Rewriting Thinking Sphinx: Introducing Realtime Indices
The one other feature in the rewrite of Thinking Sphinx that I wanted to highlight should most certainly be considered in beta, but it’s gradually getting to the point where it can be used reliably: real-time indices (which are now covered pretty decently in the official TS documentation).
Real-time indices are built into Sphinx, and are indices that can be dynamically updated on the fly - and are not backed by a database sources. They do have a defined structure with fields and attributes (so they’re not a NoSQL key/value store), but they remove the need for delta indices, because each record in a real-time index can be updated directly. You also get the benefit, within Thinking Sphinx, to refer to Ruby methods instead of tables and columns.
The recent 3.0.4 release of Thinking Sphinx provides support for this, but the workflow’s a little different from the SQL-backed indices:
Define your indices
Presuming a Product model defined just so:
class Product < ActiveRecord::Base
has_many :categorisations
has_many :categories, :through => :categorisations
end
You can put together an index like this:
ThinkingSphinx::Index.define :product, :with => :real_time do
indexes name
has category_ids, :type => :integer, :multi => true
end
You can see here that it’s very similar to a SQL-backed index, but we’re
referring to Ruby methods (such as category_ids
, perhaps
auto-generated by associations), and we’re specifying the attribute type
explicitly - as we can’t be sure what a method returns.
Add Callbacks
Every time a record is updated in your database, you want those changes to be reflected in Sphinx as well. Sometimes you may want associated models to prompt a change - hence, these callbacks aren’t added automatically.

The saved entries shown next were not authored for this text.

@[simp] theorem execOwlWatchdog_memOk (s : State) (hm : Memory.wf s.mem = true) : KeepsOk (execOwlWatchdog s) := by
  unfold execOwlWatchdog
  dsimp only
  (repeat' split) <;> simp_all

@[simp] theorem State.reread_memOk (s : State) (n : Nat) (hm : Memory.wf s.mem = true) : Memory.wf (State.reread s n).mem = true := by
  unfold State.reread
  (repeat' split) <;> simp [*]

@[simp] theorem State.endRestarts_memOk (s : State) (hm : Memory.wf s.mem = true) : Memory.wf (State.endRestarts s).mem = true := by
  unfold State.endRestarts
  (repeat' split) <;> simp_all

@[simp] theorem State.takeAdmin_memOk (s : State) (hm : Memory.wf s.mem = true) : Memory.wf (State.takeAdmin s).mem = true := by
  unfold State.takeAdmin
  (repeat' split) <;> simp [*]

@[simp] theorem execOwlRestartDone_memOk (s : State) (hm : Memory.wf s.mem = true) : KeepsOk (execOwlRestartDone s) := by
  unfold execOwlRestartDone
  split
  · simpa using hm
  · extract_lets +onlyGivenNames src o s1 ns s2 s3
    have h1 : Memory.wf s1.mem = true := hm
    have h2 : Memory.wf s2.mem = true := foldl_memOk' _ _ _ h1 fun s n hm => by simp [hm]
    have h3 : Memory.wf s3.mem = true := by simp [s3, h2]
    refine (KeepsOk_next _).mpr (State.takeAdmin_memOk _ (foldl_memOk' _ _ _ h3 fun s n hm => ?_))
    simp [hm]

@[simp] theorem execPldmDiscovery_mem (s : State) : KeepsMem s (execPldmDiscovery s) := by
  unfold execPldmDiscovery
  (repeat' split) <;> simp [*]

@[simp] theorem execPldmDiscovery_memOk (s : State) (hm : Memory.wf s.mem = true) : KeepsOk (execPldmDiscovery s) := (execPldmDiscovery_mem s).ok hm

@[simp] theorem execCertificateRead_mem (s : State) : KeepsMem s (execCertificateRead s) := by
  unfold execCertificateRead
  (repeat' split) <;> simp [*]

@[simp] theorem execCertificateRead_memOk (s : State) (hm : Memory.wf s.mem = true) : KeepsOk (execCertificateRead s) := (execCertificateRead_mem s).ok hm

@[simp] theorem State.countExits_mem (s : State) (core : Nat) : (State.countExits s core).mem = s.mem := by
  unfold State.countExits
  (repeat' split) <;> simp [*]

@[simp] theorem State.newGang_mem (s : State) (team : Nat) (index : Nat) (entry : W64) (lgid : W64) (exm : Mask) : (State.newGang s team index entry lgid exm).2.mem = s.mem := by
  unfold State.newGang
  (repeat' split) <;> simp [*]

@[simp] theorem State.stampGang_mem (s : State) (n : Nat) (commit : Bool) : (State.stampGang s n commit).mem = s.mem := by
  unfold State.stampGang
  (repeat' split) <;> simp [*]

@[simp] theorem State.placeIn_mem (s : State) (n : Nat) (q : Nat) : (State.placeIn s n q).mem = s.mem := by
  unfold State.placeIn
  (repeat' split) <;> simp [*]

@[simp] theorem State.startGangs_mem (s : State) (team b k i : Nat) : (s.startGangs team b k i).mem = s.mem := by
  induction k generalizing s i with
  | zero => rfl
  | succ k ih =>
    unfold State.startGangs
    dsimp only
    rw [ih]
    (repeat' split) <;> simp

@[simp] theorem State.admitTeam_mem (s : State) (team : Nat) (core : Nat) : (State.admitTeam s team core).mem = s.mem := by
  unfold State.admitTeam
  (repeat' split) <;> simp [*]

theorem State.admitOne_mem {s t : State} {core n : Nat} (h : s.admitOne core n = some t) : t.mem = s.mem := by
  unfold State.admitOne at h
  dsimp only at h
  split at h
  · split at h
    · cases h; split <;> simp
    · cases h
  · obtain ⟨cs, -, rfl⟩ := Option.map_eq_some_iff.mp h
    have hf := foldl_mem' ((s.queuedMates n).zip cs) (fun s p => (s.unqueue p.1).admitTeam p.1 p.2) s fun s x => by simp
    split
    · exact hf
    · exact hf

theorem State.admitHead_mem {s t : State} {core n : Nat} (h : s.admitHead core n = some t) : t.mem = s.mem := by
  unfold State.admitHead at h
  dsimp only at h
  split at h
  · exact State.admitOne_mem h
  · split at h
    · cases h
    · obtain ⟨c, -, hc⟩ := List.exists_of_findSome?_eq_some h
      obtain ⟨m, -, hm⟩ := Option.bind_eq_some_iff.mp hc
      split at hm
      · exact State.admitOne_mem hm
      · cases hm

@[simp] theorem State.admitAll_mem (s : State) (core k : Nat) : (s.admitAll core k).mem = s.mem := by
  induction k generalizing s with
  | zero => rfl
  | succ k ih =>
    unfold State.admitAll
    split
    · rename_i t h
      rw [ih]
      cases hh : s.headOf core with
      | none => rw [hh] at h; cases h
      | some n => rw [hh] at h; exact State.admitHead_mem h
    · rfl

@[simp] theorem State.setAsked_mem (s : State) (thief : Nat) (vs : List Nat) : (State.setAsked s thief vs).mem = s.mem := by
  unfold State.setAsked
  (repeat' split) <;> simp [*]

@[simp] theorem State.sendSteal_mem (s : State) (r : StealReq) : (State.sendSteal s r).mem = s.mem := by
  unfold State.sendSteal
  (repeat' split) <;> simp [*]

@[simp] theorem State.askNext_mem (s : State) (thief launch : Nat) : (s.askNext thief launch).mem = s.mem := by
  unfold State.askNext
  dsimp only
  (repeat' split) <;> simp

@[simp] theorem State.seek_mem (s : State) (core : Nat) : (State.seek s core).mem = s.mem := by
  unfold State.seek
  (repeat' split) <;> simp [*]

@[simp] theorem execTeamAdmit_mem (s : State) : KeepsMem s (execTeamAdmit s) := by
  unfold execTeamAdmit
  (repeat' split) <;> simp [*]

@[simp] theorem execTeamAdmit_memOk (s : State) (hm : Memory.wf s.mem = true) : KeepsOk (execTeamAdmit s) := (execTeamAdmit_mem s).ok hm

@[simp] theorem execStealBackoff_mem (s : State) : KeepsMem s (execStealBackoff s) := by
  unfold execStealBackoff
  dsimp only
  (repeat' split) <;> simp [*]

@[simp] theorem execStealBackoff_memOk (s : State) (hm : Memory.wf s.mem = true) : KeepsOk (execStealBackoff s) := (execStealBackoff_mem s).ok hm

@[simp] theorem State.forgetLaunch_mem (s : State) (id : Nat) : (State.forgetLaunch s id).mem = s.mem := by
  unfold State.forgetLaunch
  (repeat' split) <;> simp [*]

@[simp] theorem State.packetLaunchDone_memOk (s : State) (queue : Nat) (num : Nat) (id : Nat) (hm : Memory.wf s.mem = true) : Memory.wf (State.packetLaunchDone s queue num id).mem = true := by
  unfold State.packetLaunchDone
  dsimp only
  (repeat' split) <;> simp [*]

@[simp] theorem State.finishLaunch_memOk (s : State) (id : Nat) (l : Launch) (hm : Memory.wf s.mem = true) :
    Memory.wf (s.finishLaunch id l).mem = true := by
  unfold State.finishLaunch
  refine State.tryEndReset_memOk _ _ (State.packetLaunchDone_memOk _ _ _ _ ?_)
  rw [State.forgetLaunch_mem]
  refine State.traceRecord_memOk _ _ _ _ _ _ _ ?_
  split <;> simp [hm]

@[simp] theorem execLaunchComplete_memOk (s : State) (hm : Memory.wf s.mem = true) : KeepsOk (execLaunchComplete s) := by
  unfold execLaunchComplete
  dsimp only
  (repeat' split) <;> simp [*]

@[simp] theorem execPartitionPreempt_mem (s : State) : KeepsMem s (execPartitionPreempt s) := by
  unfold execPartitionPreempt
  dsimp only
  (repeat' split) <;> simp [*]

@[simp] theorem execPartitionPreempt_memOk (s : State) (hm : Memory.wf s.mem = true) : KeepsOk (execPartitionPreempt s) := (execPartitionPreempt_mem s).ok hm

@[simp] theorem State.unfillRegions_memOk (s : State) (team : Nat) (hm : Memory.wf s.mem = true) : Memory.wf (State.unfillRegions s team).mem = true := by
  unfold State.unfillRegions
  (repeat' split) <;> simp_all

@[simp] theorem State.saveCore_memOk (s : State) (core : Nat) (ctx : Nat) (i : Image) (hm : Memory.wf s.mem = true) : Memory.wf (State.saveCore s core ctx i).1.mem = true := by
  unfold State.saveCore
  (repeat' split) <;> simp_all

@[simp] theorem execPartitionHalted_memOk (s : State) (hm : Memory.wf s.mem = true) : KeepsOk (execPartitionHalted s) := by
  unfold execPartitionHalted
  dsimp only
  split
  · simpa using hm
  · split
    · simpa using hm
    · split
      · simpa using hm
      · rename_i ctx _ _ _
        have h : ∀ (l : List Nat) (x : State × Image), Memory.wf x.1.mem = true →
            Memory.wf (l.foldl (fun (x : State × Image) c => x.1.saveCore c ctx x.2) x).1.mem = true := by
          intro l
          induction l with
          | nil => exact fun x h => h
          | cons c r ih => exact fun x h => ih _ (by simp [h])
        rw [KeepsOk_next, offCore_mem]
        exact h _ _ hm

@[simp] theorem execShadowSaveComplete_mem (s : State) : KeepsMem s (execShadowSaveComplete s) := by
  unfold execShadowSaveComplete
  dsimp only
  (repeat' split) <;> simp [*]

@[simp] theorem execShadowSaveComplete_memOk (s : State) (hm : Memory.wf s.mem = true) : KeepsOk (execShadowSaveComplete s) := (execShadowSaveComplete_mem s).ok hm

@[simp] theorem State.restoreBins_mem (s : State) (team : Nat) : (State.restoreBins s team).mem = s.mem := by
  unfold State.restoreBins
  (repeat' split) <;> simp [*]

@[simp] theorem execRestoreComplete_memOk (s : State) (hm : Memory.wf s.mem = true) : KeepsOk (execRestoreComplete s) := by
  unfold execRestoreComplete
  dsimp only
  (repeat' split) <;> simp [*]

@[simp] theorem execBlockStall_memOk (s : State) (hm : Memory.wf s.mem = true) : KeepsOk (execBlockStall s) := by
  unfold execBlockStall
  (repeat' split) <;> simp [*]

@[simp] theorem State.decodeFaultAt_memOk (s : State) (sec : Bool) (b : Blk) (code : Nat) (sub : Nat) (va : W64) (hm : Memory.wf s.mem = true) : Memory.wf (State.decodeFaultAt s sec b code sub va).mem = true := by
  unfold State.decodeFaultAt
  (repeat' split) <;> simp [*]

@[simp] theorem execBlockFetch_memOk (s : State) (hm : Memory.wf s.mem = true) : KeepsOk (execBlockFetch s) := by
  unfold execBlockFetch
  split
  · simpa using hm
  · rename_i sec b _
    have h1 := State.readOwn_memOk s b.addr.toNat 16 { fetch := true, sup := s.g.sup } hm
    have h2 := fun n => State.readOwn_memOk _ (b.addr.toNat + 16) n { fetch := true, sup := s.g.sup } h1
    extract_lets +onlyGivenNames a h
    split
    · exact (KeepsOk_next _).mpr (State.decodeFaultAt_memOk _ _ _ _ _ _ h1)
    · extract_lets +onlyGivenNames b1
      split
      · exact (KeepsOk_next _).mpr (State.decodeFaultAt_memOk _ _ _ _ _ _ h1)
      · extract_lets +onlyGivenNames w
        split
        · exact (KeepsOk_next _).mpr (State.decodeFaultAt_memOk _ _ _ _ _ _ (h2 _))
        · refine (KeepsOk_next _).mpr ?_
          simp only [State.laterHere_mem, setBlk_mem]
          exact foldl_memOk' _ _ _ (h2 _) fun s l hm => by simp [hm]
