/-- A directive with its elements, outside a block. -/
def AsmProgram.directive (p : AsmProgram) (lab : Option String) (d : String) (ws : List (List Char)) : Option AsmProgram :=
  let list := asmList ws
  match d, ws with
  | "entry", [w] => if lab = none ∧ p.entry = none then some { p with entry := some (String.ofList w) } else none
  | "block", [w] => if lab = none then (asmName w).map fun n => { p with cur := some { name := n } } else none
  | "data", [] => if lab = none then some { p with inData := true } else none
  | "team", ws =>
    let keys := asmKeys ws
    if lab = none && ws.all asmIsKey && !repeats (keys.map Prod.fst) && keys.all (fun k => asmTeamKeys.contains k.1) then
      some { p with team := keys ++ p.team.filter fun k => !(keys.map Prod.fst).contains k.1 }
    else none
  | "cluster", [w] => match p.number w with
    | some n => if lab = none ∧ 1 ≤ n ∧ n ≤ 8 then some { p with cluster := w } else none
    | none => none
  | "arg", _ => match lab, list with
    | none, some [n, o, t] => match asmName n, p.number o, asmTypes.lookup (String.ofList t) with
      | some n, some v, some _ => some { p with args := (n, (v : Int)) :: p.args }
      | _, _, _ => none
    | _, _ => none
  | "equ", _ => match lab, list with
    | none, some [n, e] => (asmName n).map fun n => { p with equs := p.equs ++ [(n, e)] }
    | _, _ => none
  | "align", [w] => match p.number w with
    | some n => if 1 ≤ n ∧ n ≤ 4096 ∧ 2 ^ Nat.log2 n = n then p.add lab (.align n) else none
    | none => none
  | "space", [w] => match p.number w with
    | some n => p.add lab (.space n)
    | none => none
  | "word", _ => list.bind fun es => if es.isEmpty then none else p.add lab (.word 4 es)
  | "dword", _ => list.bind fun es => if es.isEmpty then none else p.add lab (.word 8 es)
  | "f64", _ => list.bind fun es => if es.isEmpty then none else p.add lab (.real es)
  | "launch", n :: ws => match asmName n with
    | some n =>
      let keys := asmKeys ws
      let given := keys.map Prod.fst
      if lab = none ∧ ws.all asmIsKey then
        p.add none (.launch n (keys ++ (p.team.filter fun k => !given.contains k.1) ++
          (if given.contains "cluster" then [] else [("cluster", p.cluster)])))
      else none
    | none => none
  | _, _ => none

/-- A statement inside a block. -/
def AsmProgram.inside (p : AsmProgram) (b : AsmBlock) (s : AsmStmt) : Option AsmProgram :=
  match s.head with
  | "" :: [d] =>
    if s.label ≠ none ∨ s.targets ≠ [] then none
    else
      let items := s.args.filter fun w => !asmIsKey w
      let keys := asmKeys s.args
      match d, items with
      | "end", [] => some { p with cur := none, blocks := p.blocks ++ [b] }
      | "stop", [w] => match p.number w, keys with
        | some n, [] => if b.body = [] ∧ b.stop = none ∧ 1 ≤ n ∧ n < 2 ^ 24 then some { p with cur := some { b with stop := some (n, []) } } else none
        | some n, [("live", l)] => match asmLive l with
          | some rs => if b.body = [] ∧ b.stop = none ∧ 1 ≤ n ∧ n < 2 ^ 24 then some { p with cur := some { b with stop := some (n, rs) } } else none
          | none => none
        | _, _ => none
      | "timed", [w] => match p.number w with
        | some n => if b.body = [] ∧ b.timed = none ∧ 4 ≤ n ∧ n ≤ 65535 ∧ keys = [] then some { p with cur := some { b with timed := some n } } else none
        | none => none
      | _, _ => none
  | "" :: _ => none
  | "sem" :: v :: r => some { p with cur := some { b with body := b.body ++ [{ s with head := "sem" :: v :: r }] } }
  | _ => some { p with cur := some { b with body := b.body ++ [s] } }

/-- A statement read into the program. -/
def AsmProgram.read (p : AsmProgram) (s : AsmStmt) : Option AsmProgram :=
  match p.name, p.cur with
  | none, _ => match s.label, s.head, s.args with
    | none, ["", "program"], [w] => if asmNameForm w then some { p with name := some (String.ofList w) } else none
    | _, _, _ => none
  | some _, some b => p.inside b s
  | some _, none => match s.head with
    | ["", d] => if s.targets = [] then p.directive s.label d s.args else none
    | _ => none

/-- The program of a source: every line is read, and the last block is closed. -/
def asmProgram (src : String) : Option AsmProgram :=
  let p := (asmLines src).foldlM (fun (p : AsmProgram) l => match asmStmt l with
    | none => none
    | some none => some p
    | some (some s) => p.read s) ({} : AsmProgram)
  match p with
  | some p => if p.name.isSome && p.cur.isNone then some p else none
  | none => none

/-! ### The image (R303) -/

/-- An image: its four sections and the offset of its entry block. -/
structure AsmImage where
  blocks   : List Byte
  safe     : List Byte
  launches : List Byte
  data     : List Byte
  entry    : Nat
  deriving DecidableEq, Repr

/-- SPTOFF: the safe-point table, 8-byte aligned. -/
def AsmImage.safeOff (i : AsmImage) : Nat := alignUp (64 + i.blocks.length) 8
/-- LTOFF: the launch table, 16-byte aligned. -/
def AsmImage.launchOff (i : AsmImage) : Nat := alignUp (i.safeOff + i.safe.length) 16
/-- DATAOFF: the data section, at a multiple of 128 KiB. -/
def AsmImage.dataOff (i : AsmImage) : Nat := alignUp (i.launchOff + i.launches.length) 131072

/-- The 64-byte header. -/
def AsmImage.header (i : AsmImage) : List Byte :=
  bytesOf 8 0x31304B5341554C4F ++ bytesOf 4 64 ++ bytesOf 4 i.blocks.length ++ bytesOf 4 i.safeOff ++ bytesOf 4 (i.safe.length / 48) ++
  bytesOf 4 i.launchOff ++ bytesOf 4 (i.launches.length / 16) ++ bytesOf 4 i.dataOff ++ bytesOf 4 i.data.length ++ bytesOf 4 i.entry ++
  bytesOf 4 (i.dataOff + i.data.length) ++ List.replicate 16 0

/-- The sections with their offsets. -/
def AsmImage.sections (i : AsmImage) : List (Nat × List Byte) :=
  [(0, i.header), (64, i.blocks), (i.safeOff, i.safe), (i.launchOff, i.launches), (i.dataOff, i.data)]

/-- The byte of an image at an offset; what lies between the sections is zero. -/
def AsmImage.byteAt (i : AsmImage) (n : Nat) : Byte :=
  i.sections.foldl (fun a s => if s.1 ≤ n ∧ n < s.1 + s.2.length then s.2.getD (n - s.1) 0 else a) 0

/-- The bytes of an image. -/
def AsmImage.bytes (i : AsmImage) : List Byte :=
  i.sections.foldl (fun a s => a ++ List.replicate (s.1 - a.length) 0 ++ s.2) []

/-- Offsets of the blocks, each 16-byte aligned, by the lengths of their words. -/
def asmOffsets (at_ : Nat) : List Nat → List Nat
  | [] => []
  | n :: r => alignUp at_ 16 :: asmOffsets (alignUp at_ 16 + 4 * n) r

/-- The entry of a safe point (09 R262). -/
def asmSafePoint (ordinal off : Nat) (live : List Reg) : List Byte :=
  let set := fun (f : Reg → Option Nat) => ((live.filterMap f).eraseDups).foldl (fun a n => a + 2 ^ n) 0
  bytesOf 8 ordinal ++ bytesOf 8 off ++ bytesOf 16 (set fun r => match r with | .v n => some n.toNat | _ => none) ++
  bytesOf 8 (set fun r => match r with | .s n => some n.toNat | _ => none) ++
  bytesOf 2 (set fun r => match r with | .k n => some n.toNat | _ => none) ++ bytesOf 6 0

/-- Entries in order of their ordinals. -/
def asmInsert (e : Nat × List Byte) : List (Nat × List Byte) → List (Nat × List Byte)
  | [] => [e]
  | x :: r => if e.1 < x.1 then e :: x :: r else x :: asmInsert e r

/-- The data statements with the offsets of their bytes. -/
def asmPlaced (at_ : Nat) : List (Option String × AsmItem) → List (Nat × Option String × AsmItem)
  | [] => []
  | (l, i) :: r => let x := i.extent at_; (x.1, l, i) :: asmPlaced (x.1 + x.2) r

/-- The bytes of a data statement, and its launch table entry's mask. -/
def AsmItem.bytes (names places : AsmNames) (at_ : Nat) : AsmItem → Option (List Byte × Option Nat)
  | .word k es => (es.mapM fun e => (asmValue names e).bind fun v =>
      if -(2 ^ (8 * k - 1) : Int) ≤ v ∧ v < 2 ^ (8 * k) then some (bytesOf k (BitVec.ofInt (8 * k) v).toNat) else none).map fun l => (l.flatten, none)
  | .real es => (es.mapM fun e => (asmReal e).map (bytesOf 8)).map fun l => (l.flatten, none)
  | .space n => some (List.replicate n 0, none)
  | .align n => some (List.replicate ((n - at_ % n) % n) 0, none)
  | .launch _ keys => (asmTemplate names places keys).map fun r => (r.bytes, some r.mask)

/-- The global names that a program defines. -/
def AsmProgram.globals (p : AsmProgram) : List String :=
  p.blocks.map (·.name) ++ p.args.map Prod.fst ++ p.equs.map Prod.fst ++ p.items.filterMap (fun i => i.1) ++
    p.items.filterMap fun i => match i.2 with | .launch n _ => some n | _ => none

/-- Names defined twice, or both local and global (R295). -/
def AsmProgram.namesBad (p : AsmProgram) : Bool :=
  repeats p.globals || p.blocks.any fun b => repeats (b.labels.map Prod.fst) || b.labels.any fun l => p.globals.contains l.1

/-- Every `.equ` name's value, with the addresses known. -/
def AsmProgram.values (p : AsmProgram) (places : AsmNames) : AsmNames :=
  p.equs.foldl (fun a e => match asmValue a e.2 with
    | some v => (e.1, v) :: a
    | none => a) (p.args ++ places)
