/-- A whole number below 2^14 has an exact power of two. -/
theorem fpExp2_int {k e : Nat} (hk : k < 2 ^ 14) :
    fpExp2 t rn (.num n (k * 2 ^ e) (-(e : Int))) = roundTo t rn false 1 (if n then -(k : Int) else k) false := by
  rcases Nat.eq_zero_or_pos k with rfl | hpos
  · simp [fpExp2]
  · have hpow := Nat.two_pow_pos e
    have hlen : bitLen k ≤ 14 := bitLen_le hk
    have hlen0 : 0 < bitLen k := by
      rw [bitLen_eq_size]
      exact Nat.size_pos.2 hpos
    have htop : topBit (k * 2 ^ e) (-(e : Int)) = (bitLen k : Int) - 1 := by
      unfold topBit
      rw [bitLen_scale hpos.ne']
      push_cast
      ring
    have hfix : toFix 0 (k * 2 ^ e) (-(e : Int)) = k := by
      unfold toFix
      rcases Nat.eq_zero_or_pos e with rfl | he
      · simp
      · rw [if_neg (by omega)]
        simp [Nat.mul_div_cancel k hpow]
    have hint : 0 ≤ -(e : Int) ∨ k * 2 ^ e % 2 ^ (-(-(e : Int))).toNat = 0 := .inr (by simp)
    have hm0 : k * 2 ^ e ≠ 0 := (Nat.mul_pos hpos hpow).ne'
    unfold fpExp2
    simp only [if_neg hm0, htop, if_neg (show ¬(bitLen k : Int) - 1 < -200 by omega), if_neg (show ¬14 ≤ (bitLen k : Int) - 1 by omega),
      if_pos hint, hfix]

/-- The logarithm to base two of a power of two is exact, and so is the natural one of 1. -/
theorem fpLog_two_pow {two : Bool} {k : Nat} {e : Int} (h : two = true ∨ (k : Int) + e = 0) :
    fpLog two t rn (.num false (2 ^ k) e) = roundTo t rn (decide ((k : Int) + e < 0)) ((k : Int) + e).natAbs 0 false := by
  have htop : topBit (2 ^ k) e = (k : Int) + e := by
    unfold topBit
    rw [bitLen_two_pow]
    push_cast
    ring
  have hexact : 2 ^ k = 2 ^ (bitLen (2 ^ k) - 1) ∧ (two = true ∨ (k : Int) + e = 0) := ⟨by rw [bitLen_two_pow]; rfl, h⟩
  unfold fpLog
  simp only [if_neg (Nat.two_pow_pos k).ne', Bool.false_eq_true, if_false, htop, if_pos hexact]

end

/-! ### Powers (IEEE 754-2019 clause 9.2.1) -/

section
variable {t : Ty} {rn : Rnd} {n n' : Bool} {m m' : Nat} {e e' : Int}

theorem fpPow_signalling {a b : FVal} (h : a = .nan true ∨ b = .nan true) : fpPow t rn a b = (t.nan, fNV) := by
  unfold fpPow
  exact if_pos h

theorem fpPow_trivial {a b : FVal} (ha : a ≠ .nan true) (hb : b ≠ .nan true)
    (h : b.isZero = true ∨ (fOrder a fOne = 0 ∧ a.isNan = false)) : fpPow t rn a b = roundTo t rn false 1 0 false := by
  have hs : ¬(a = .nan true ∨ b = .nan true) := not_or.2 ⟨ha, hb⟩
  unfold fpPow
  rw [if_neg hs, if_pos]
  simpa using h

theorem fOrder_one (k : Nat) : fOrder (.num false (2 ^ k) (-(k : Int))) fOne = 0 := by
  unfold fOne
  rw [fOrder_num (q := -(k : Int)) le_rfl (by omega)]
  simp [scaled_eq]

theorem fOrder_zero_one : fOrder (.num n 0 e) fOne ≠ 0 := by
  unfold fOne
  rw [fOrder_num (min_le_left e 0) (min_le_right e 0), scaled_zero, scaled_eq, if_pos]
  · decide
  · simp
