-- ==== Sys2Proof/Machine/Core.lean ====
section
/-! DEFINITION. The host's view of the machine. -/

def Sys2Proof.core : Host.Core := { State := Sys2Proof.Machine.State, Fault := Sys2Proof.Machine.Fault, Refusal := Sys2Proof.Machine.Refusal, step := Sys2Proof.Machine.step, reset := Sys2Proof.Machine.State.reset }
end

In our example above, we’d want after_save
callbacks in our Product
model (of course) and also our Categorisation model - as that will
impact a product’s category_ids
value.
# within product.rb
after_save ThinkingSphinx::RealTime.callback_for(:product)
# within categorisation.rb
after_save ThinkingSphinx::RealTime.callback_for(:product, [:product])
The first argument is the reference to the indices involved - matching the first argument when you define your index. The second argument in the Categorisation example is the method chain required to get to the objects involved in the index.
Generate the configuration
rake ts:configure
We’ve no need for the old ts:index
task as that’s preloading index
data via the database.
Start Sphinx
rake ts:start
All of our interactions with Sphinx are through the daemon - and so, Sphinx must be running before we can add records into the indices.
Populate the initial data
rake ts:generate
This will go through each index, load each record for the appropriate model and insert (or update, if it exists) the data for that into the real-time indices. If you’ve got a tonne of records or complex index definitions, then this could take a while.
Everything at once
rake ts:regenerate
The regenerate task will stop Sphinx (if it’s running), clear out all Sphinx index files, generate the configuration file again, start Sphinx, and then repopulate all the data.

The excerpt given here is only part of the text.